WHAT IS BEING ASKED: Would you please copy the part of the material below that opens with the line containing "unfold execUeVor" and closes with the line containing "theorem execUeVxor_keeps (t"? Copy it exactly, and only it.
::::
-- ==== Sys2Proof/Laws/KeepVecInsn.lean ====
section
/-! SUPPORT. The operations of Machine/VecInsn.lean keep the invariant. -/

namespace Sys2Proof.Machine

theorem State.vector_keeps (s : State) (t : Stall) (n : ThreadNo) (f : InsnFields) (g : Form) (op : Thread
    → Nat → Lane) : StepKeeps s (State.vector s t n f g op) := by
  unfold State.vector
  try dsimp only
  repeat' first
    | with_reducible apply Keeps.ofNext
    | with_reducible exact .refl _
    | with_reducible assumption
    | (with_reducible apply State.insn_keeps)
    | ((with_reducible apply Keeps.afterT (State.retire_touches _ _ _ _)); · rfl)
    | with_reducible intro _

theorem State.vector2_keeps (s : State) (t : Stall) (n : ThreadNo) (f : InsnFields) (types : List Nat) (op
    : Lane → Lane → Lane) : StepKeeps s (State.vector2 s t n f types op) := by
  unfold State.vector2
  try dsimp only
  repeat' first
    | with_reducible apply Keeps.ofNext
    | with_reducible exact .refl _
    | with_reducible assumption
    | with_reducible exact State.vector_keeps _ _ _ _ _ _
    | with_reducible intro _

theorem State.vector1_keeps (s : State) (t : Stall) (n : ThreadNo) (f : InsnFields) (op : Lane → Lane) :
    StepKeeps s (State.vector1 s t n f op) := by
  unfold State.vector1
  try dsimp only
  repeat' first
    | with_reducible apply Keeps.ofNext
    | with_reducible exact .refl _
    | with_reducible assumption
    | with_reducible exact State.vector_keeps _ _ _ _ _ _
    | with_reducible intro _

theorem execUeVadd_keeps (t : Stall) (n : ThreadNo) (f : InsnFields) (s : State) : StepKeeps s (execUeVadd
    t n f s) := by
  unfold execUeVadd
  try dsimp only
  repeat' first
    | with_reducible apply Keeps.ofNext
    | with_reducible exact .refl _
    | with_reducible assumption
    | with_reducible exact State.vector2_keeps _ _ _ _ _ _
    | with_reducible intro _

theorem execUeVsub_keeps (t : Stall) (n : ThreadNo) (f : InsnFields) (s : State) : StepKeeps s (execUeVsub
    t n f s) := by
  unfold execUeVsub
  try dsimp only
  repeat' first
    | with_reducible apply Keeps.ofNext
    | with_reducible exact .refl _
    | with_reducible assumption
    | with_reducible exact State.vector2_keeps _ _ _ _ _ _
    | with_reducible intro _

theorem execUeVmul_keeps (t : Stall) (n : ThreadNo) (f : InsnFields) (s : State) : StepKeeps s (execUeVmul
    t n f s) := by
  unfold execUeVmul
  try dsimp only
  repeat' first
    | with_reducible apply Keeps.ofNext
    | with_reducible exact .refl _
    | with_reducible assumption
    | with_reducible exact State.vector2_keeps _ _ _ _ _ _
    | with_reducible intro _

theorem execUeVfma_keeps (t : Stall) (n : ThreadNo) (f : InsnFields) (s : State) : StepKeeps s (execUeVfma
    t n f s) := by
  unfold execUeVfma
  try dsimp only
  repeat' first
    | with_reducible apply Keeps.ofNext
    | with_reducible exact .refl _
    | with_reducible assumption
    | with_reducible exact State.vector_keeps _ _ _ _ _ _
    | with_reducible intro _

theorem execUeVfnma_keeps (t : Stall) (n : ThreadNo) (f : InsnFields) (s : State) : StepKeeps s
    (execUeVfnma t n f s) := by
  unfold execUeVfnma
  try dsimp only
  repeat' first
    | with_reducible apply Keeps.ofNext
    | with_reducible exact .refl _
    | with_reducible assumption
    | with_reducible exact State.vector_keeps _ _ _ _ _ _
    | with_reducible intro _

theorem execUeVmin_keeps (t : Stall) (n : ThreadNo) (f : InsnFields) (s : State) : StepKeeps s (execUeVmin
    t n f s) := by
  unfold execUeVmin
  try dsimp only
  repeat' first
    | with_reducible apply Keeps.ofNext
    | with_reducible exact .refl _
    | with_reducible assumption
    | with_reducible exact State.vector2_keeps _ _ _ _ _ _
    | with_reducible intro _

theorem execUeVmax_keeps (t : Stall) (n : ThreadNo) (f : InsnFields) (s : State) : StepKeeps s (execUeVmax
    t n f s) := by
  unfold execUeVmax
  try dsimp only
  repeat' first
    | with_reducible apply Keeps.ofNext
    | with_reducible exact .refl _
    | with_reducible assumption
    | with_reducible exact State.vector2_keeps _ _ _ _ _ _
    | with_reducible intro _

theorem execUeVdiv_keeps (t : Stall) (n : ThreadNo) (f : InsnFields) (s : State) : StepKeeps s (execUeVdiv
    t n f s) := by
  unfold execUeVdiv
  try dsimp only
  repeat' first
    | with_reducible apply Keeps.ofNext
    | with_reducible exact .refl _
    | with_reducible assumption
    | with_reducible exact State.vector2_keeps _ _ _ _ _ _
    | with_reducible intro _

theorem execUeVsqrt_keeps (t : Stall) (n : ThreadNo) (f : InsnFields) (s : State) : StepKeeps s
    (execUeVsqrt t n f s) := by
  unfold execUeVsqrt
  try dsimp only
  repeat' first
    | with_reducible apply Keeps.ofNext
    | with_reducible exact .refl _
    | with_reducible assumption
    | with_reducible exact State.vector1_keeps _ _ _ _ _
    | with_reducible intro _

theorem State.vectorNear_keeps (s : State) (t : Stall) (n : ThreadNo) (f : InsnFields) (op : FVal → FVal) :
    StepKeeps s (State.vectorNear s t n f op) := by
  unfold State.vectorNear
  try dsimp only
  repeat' first
    | with_reducible apply Keeps.ofNext
    | with_reducible exact .refl _
    | with_reducible assumption
    | (with_reducible apply State.insn_keeps)
    | ((with_reducible apply Keeps.afterT (State.retire_touches _ _ _ _)); · rfl)
    | with_reducible intro _
    | with_reducible apply Keeps.put_free

theorem execUeVrcp_keeps (t : Stall) (n : ThreadNo) (f : InsnFields) (s : State) : StepKeeps s (execUeVrcp
    t n f s) := by
  unfold execUeVrcp
  try dsimp only
  repeat' first
    | with_reducible apply Keeps.ofNext
    | with_reducible exact .refl _
    | with_reducible assumption
    | with_reducible exact State.vectorNear_keeps _ _ _ _ _
    | with_reducible intro _

theorem execUeVrsqrt_keeps (t : Stall) (n : ThreadNo) (f : InsnFields) (s : State) : StepKeeps s
    (execUeVrsqrt t n f s) := by
  unfold execUeVrsqrt
  try dsimp only
  repeat' first
    | with_reducible apply Keeps.ofNext
    | with_reducible exact .refl _
    | with_reducible assumption
    | with_reducible exact State.vectorNear_keeps _ _ _ _ _
    | with_reducible intro _

theorem execUeVabs_keeps (t : Stall) (n : ThreadNo) (f : InsnFields) (s : State) : StepKeeps s (execUeVabs
    t n f s) := by
  unfold execUeVabs
  try dsimp only
  repeat' first
    | with_reducible apply Keeps.ofNext
    | with_reducible exact .refl _
    | with_reducible assumption
    | with_reducible exact State.vector1_keeps _ _ _ _ _
    | with_reducible intro _

theorem execUeVneg_keeps (t : Stall) (n : ThreadNo) (f : InsnFields) (s : State) : StepKeeps s (execUeVneg
    t n f s) := by
  unfold execUeVneg
  try dsimp only
  repeat' first
    | with_reducible apply Keeps.ofNext
    | with_reducible exact .refl _
    | with_reducible assumption
    | with_reducible exact State.vector1_keeps _ _ _ _ _
    | with_reducible intro _

theorem execUeVfcmp_keeps (t : Stall) (n : ThreadNo) (f : InsnFields) (s : State) : StepKeeps s
    (execUeVfcmp t n f s) := by
  unfold execUeVfcmp
  try dsimp only
  repeat' first
    | with_reducible apply Keeps.ofNext
    | with_reducible exact .refl _
    | with_reducible assumption
    | (with_reducible apply State.insn_keeps)
    | ((with_reducible apply Keeps.afterT (State.retire_touches _ _ _ _)); · rfl)
    | with_reducible intro _

theorem execUeVsel_keeps (t : Stall) (n : ThreadNo) (f : InsnFields) (s : State) : StepKeeps s (execUeVsel
    t n f s) := by
  unfold execUeVsel
  try dsimp only
  repeat' first
    | with_reducible apply Keeps.ofNext
    | with_reducible exact .refl _
    | with_reducible assumption
    | with_reducible exact State.vector_keeps _ _ _ _ _ _
    | with_reducible apply Keeps.ite
    | with_reducible apply Keeps.iteStep
    | with_reducible intro _
    | split

theorem execUeVcvt_keeps (t : Stall) (n : ThreadNo) (f : InsnFields) (s : State) : StepKeeps s (execUeVcvt
    t n f s) := by
  unfold execUeVcvt
  try dsimp only
  repeat' first
    | with_reducible apply Keeps.ofNext
    | with_reducible exact .refl _
    | with_reducible assumption
    | with_reducible exact State.vector_keeps _ _ _ _ _ _
    | with_reducible intro _
    | split

theorem execUeVred_keeps (t : Stall) (n : ThreadNo) (f : InsnFields) (s : State) : StepKeeps s (execUeVred
    t n f s) := by
  unfold execUeVred
  try dsimp only
  repeat' first
    | with_reducible apply Keeps.ofNext
    | with_reducible exact .refl _
    | with_reducible assumption
    | ((with_reducible apply Keeps.afterT (State.draw_touches _)); · rfl)
    | (with_reducible apply State.insn_keeps)
    | ((with_reducible apply Keeps.afterT (State.retire_touches _ _ _ _)); · rfl)
    | with_reducible apply Keeps.ite
    | with_reducible apply Keeps.iteStep
    | with_reducible intro _
    | split

theorem execUeMmov_keeps (t : Stall) (n : ThreadNo) (f : InsnFields) (s : State) : StepKeeps s (execUeMmov
    t n f s) := by
  unfold execUeMmov
  try dsimp only
  repeat' first
    | with_reducible apply Keeps.ofNext
    | with_reducible exact .refl _
    | with_reducible assumption
    | (with_reducible apply State.insn_keeps)
    | ((with_reducible apply Keeps.afterT (State.retire_touches _ _ _ _)); · rfl)
    | with_reducible intro _
    | split

theorem execUeViadd_keeps (t : Stall) (n : ThreadNo) (f : InsnFields) (s : State) : StepKeeps s
    (execUeViadd t n f s) := by
  unfold execUeViadd
  try dsimp only
  repeat' first
    | with_reducible apply Keeps.ofNext
    | with_reducible exact .refl _
    | with_reducible assumption
    | with_reducible exact State.vector2_keeps _ _ _ _ _ _
    | with_reducible intro _

theorem execUeVisub_keeps (t : Stall) (n : ThreadNo) (f : InsnFields) (s : State) : StepKeeps s
    (execUeVisub t n f s) := by
  unfold execUeVisub
  try dsimp only
  repeat' first
    | with_reducible apply Keeps.ofNext
    | with_reducible exact .refl _
    | with_reducible assumption
    | with_reducible exact State.vector2_keeps _ _ _ _ _ _
    | with_reducible intro _

theorem execUeVimul_keeps (t : Stall) (n : ThreadNo) (f : InsnFields) (s : State) : StepKeeps s
    (execUeVimul t n f s) := by
  unfold execUeVimul
  try dsimp only
  repeat' first
    | with_reducible apply Keeps.ofNext
    | with_reducible exact .refl _
    | with_reducible assumption
    | with_reducible exact State.vector2_keeps _ _ _ _ _ _
    | with_reducible intro _

theorem execUeVand_keeps (t : Stall) (n : ThreadNo) (f : InsnFields) (s : State) : StepKeeps s (execUeVand
    t n f s) := by
  unfold execUeVand
  try dsimp only
  repeat' first
    | with_reducible apply Keeps.ofNext
    | with_reducible exact .refl _
    | with_reducible assumption
    | with_reducible exact State.vector2_keeps _ _ _ _ _ _
    | with_reducible intro _

theorem execUeVor_keeps (t : Stall) (n : ThreadNo) (f : InsnFields) (s : State) : StepKeeps s (execUeVor t
    n f s) := by
  unfold execUeVor
  try dsimp only
  repeat' first
    | with_reducible apply Keeps.ofNext
    | with_reducible exact .refl _
    | with_reducible assumption
    | with_reducible exact State.vector2_keeps _ _ _ _ _ _
    | with_reducible intro _

theorem execUeVxor_keeps (t : Stall) (n : ThreadNo) (f : InsnFields) (s : State) : StepKeeps s (execUeVxor
    t n f s) := by
  unfold execUeVxor
  try dsimp only
  repeat' first
    | with_reducible apply Keeps.ofNext
    | with_reducible exact .refl _
    | with_reducible assumption
    | with_reducible exact State.vector2_keeps _ _ _ _ _ _
    | with_reducible intro _

theorem execUeVshl_keeps (t : Stall) (n : ThreadNo) (f : InsnFields) (s : State) : StepKeeps s (execUeVshl
    t n f s) := by
  unfold execUeVshl
  try dsimp only
  repeat' first
    | with_reducible apply Keeps.ofNext
    | with_reducible exact .refl _
    | with_reducible assumption
    | with_reducible exact State.vector2_keeps _ _ _ _ _ _
    | with_reducible intro _

theorem execUeVshr_keeps (t : Stall) (n : ThreadNo) (f : InsnFields) (s : State) : StepKeeps s (execUeVshr
    t n f s) := by
  unfold execUeVshr
  try dsimp only
  repeat' first
    | with_reducible apply Keeps.ofNext
    | with_reducible exact .refl _
    | with_reducible assumption
    | with_reducible exact State.vector2_keeps _ _ _ _ _ _
    | with_reducible apply Keeps.ite
    | with_reducible apply Keeps.iteStep
    | with_reducible intro _
    | split

theorem execUeVimin_keeps (t : Stall) (n : ThreadNo) (f : InsnFields) (s : State) : StepKeeps s
    (execUeVimin t n f s) := by
  unfold execUeVimin
  try dsimp only
  repeat' first
    | with_reducible apply Keeps.ofNext
    | with_reducible exact .refl _
    | with_reducible assumption
    | with_reducible exact State.vector2_keeps _ _ _ _ _ _
    | with_reducible apply Keeps.ite
    | with_reducible apply Keeps.iteStep
    | with_reducible intro _
    | split

theorem execUeVimax_keeps (t : Stall) (n : ThreadNo) (f : InsnFields) (s : State) : StepKeeps s
    (execUeVimax t n f s) := by
  unfold execUeVimax
  try dsimp only
  repeat' first
    | with_reducible apply Keeps.ofNext
    | with_reducible exact .refl _
    | with_reducible assumption
    | with_reducible exact State.vector2_keeps _ _ _ _ _ _
    | with_reducible apply Keeps.ite
    | with_reducible apply Keeps.iteStep
    | with_reducible intro _
    | split

theorem execUeVicmp_keeps (t : Stall) (n : ThreadNo) (f : InsnFields) (s : State) : StepKeeps s
    (execUeVicmp t n f s) := by
  unfold execUeVicmp
  try dsimp only
  repeat' first
    | with_reducible apply Keeps.ofNext
    | with_reducible exact .refl _
    | with_reducible assumption
    | (with_reducible apply State.insn_keeps)
    | ((with_reducible apply Keeps.afterT (State.retire_touches _ _ _ _)); · rfl)
    | with_reducible intro _
    | split

theorem execUeVlane_keeps (t : Stall) (n : ThreadNo) (f : InsnFields) (s : State) : StepKeeps s
    (execUeVlane t n f s) := by
  unfold execUeVlane
  try dsimp only
  repeat' first
    | with_reducible apply Keeps.ofNext
    | with_reducible exact .refl _
    | with_reducible assumption
    | with_reducible exact State.vector_keeps _ _ _ _ _ _
    | with_reducible intro _

theorem execUeVbcast_keeps (t : Stall) (n : ThreadNo) (f : InsnFields) (s : State) : StepKeeps s
    (execUeVbcast t n f s) := by
  unfold execUeVbcast
  try dsimp only
  repeat' first
    | with_reducible apply Keeps.ofNext
    | with_reducible exact .refl _
    | with_reducible assumption
    | with_reducible exact State.vector_keeps _ _ _ _ _ _
    | with_reducible intro _

theorem execUeVext_keeps (t : Stall) (n : ThreadNo) (f : InsnFields) (s : State) : StepKeeps s (execUeVext
    t n f s) := by
  unfold execUeVext
  try dsimp only
  repeat' first
    | with_reducible apply Keeps.ofNext
    | with_reducible exact .refl _
    | with_reducible assumption
    | (with_reducible apply State.insn_keeps)
    | ((with_reducible apply Keeps.afterT (State.retire_touches _ _ _ _)); · rfl)
    | with_reducible apply Keeps.ite
    | with_reducible apply Keeps.iteStep
    | with_reducible intro _
    | split

theorem execUeVins_keeps (t : Stall) (n : ThreadNo) (f : InsnFields) (s : State) : StepKeeps s (execUeVins
    t n f s) := by
  unfold execUeVins
  try dsimp only
  repeat' first
    | with_reducible apply Keeps.ofNext
    | with_reducible exact .refl _
    | with_reducible assumption
    | (with_reducible apply State.insn_keeps)
    | ((with_reducible apply Keeps.afterT (State.retire_touches _ _ _ _)); · rfl)
    | with_reducible intro _

theorem execUeVperm_keeps (t : Stall) (n : ThreadNo) (f : InsnFields) (s : State) : StepKeeps s
    (execUeVperm t n f s) := by
  unfold execUeVperm
  try dsimp only
  repeat' first
    | with_reducible apply Keeps.ofNext
    | with_reducible exact .refl _
    | with_reducible assumption
    | with_reducible exact State.vector_keeps _ _ _ _ _ _
    | with_reducible intro _

end Sys2Proof.Machine
end

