theorem execTakeOver_touches (k : Slot) (s : State) : StepTouches [.objs, .power, .optics, .lanes, .remaps,
    .ports, .switch, .pitches, .coll, .update, .mem, .custody, .ledger, .dict, .host] s (execTakeOver k s)
    := by
  unfold execTakeOver
  try dsimp only
  repeat' first
    | with_reducible apply OnlyTouches.ofNext
    | with_reducible exact .refl _ _
    | with_reducible assumption
    | (with_reducible apply OnlyTouches.after (State.takeNamed_touches _ _ _); · decide)
    | with_reducible intro _
    | with_reducible refine OnlyTouches.pair (by assumption) ?_
    | dsimp only

theorem execResync_touches (k : Slot) (s : State) : StepTouches [.objs, .power, .optics, .lanes, .remaps,
    .ports, .switch, .pitches, .coll, .update, .mem, .custody, .ledger, .dict, .host] s (execResync k s) :=
    by
  unfold execResync
  try dsimp only
  repeat' first
    | with_reducible apply OnlyTouches.ofNext
    | with_reducible exact .refl _ _
    | with_reducible assumption
    | (with_reducible apply OnlyTouches.after (State.takeNamed_touches _ _ _); · decide)
    | with_reducible intro _
    | with_reducible refine OnlyTouches.pair (by assumption) ?_
    | dsimp only

theorem execCheckpoint_touches (k : Slot) (s : State) : StepTouches [.objs, .power, .optics, .lanes,
    .remaps, .ports, .switch, .pitches, .coll, .update, .mem, .custody, .ledger, .dict, .host] s
    (execCheckpoint k s) := by
  unfold execCheckpoint
  try dsimp only
  repeat' first
    | with_reducible apply OnlyTouches.ofNext
    | with_reducible exact .refl _ _
    | with_reducible assumption
    | (with_reducible apply OnlyTouches.after (State.takeNamed_touches _ _ _); · decide)
    | with_reducible intro _
    | with_reducible refine OnlyTouches.pair (by assumption) ?_
    | dsimp only

theorem execCancel_touches (k : Slot) (s : State) : StepTouches [.objs, .power, .optics, .lanes, .remaps,
    .ports, .switch, .pitches, .coll, .update, .mem, .custody, .ledger, .dict, .host] s (execCancel k s) :=
    by
  unfold execCancel
  try dsimp only
  repeat' first
    | with_reducible apply OnlyTouches.ofNext
    | with_reducible exact .refl _ _
    | with_reducible assumption
    | (with_reducible apply OnlyTouches.after (State.takeNamed_touches _ _ _); · decide)
    | with_reducible intro _
    | with_reducible refine OnlyTouches.pair (by assumption) ?_
    | dsimp only

end Sys2Proof.Machine
end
::::
SOLUTION TO THE PROBLEM:
  unfold execUeVor
  try dsimp only
  repeat' first
    | with_reducible apply Keeps.ofNext
    | with_reducible exact .refl _
    | with_reducible assumption
    | with_reducible exact State.vector2_keeps _ _ _ _ _ _
    | with_reducible intro _

theorem execUeVxor_keeps (t : Stall) (n : ThreadNo) (f : InsnFields) (s : State) : StepKeeps s (execUeVxor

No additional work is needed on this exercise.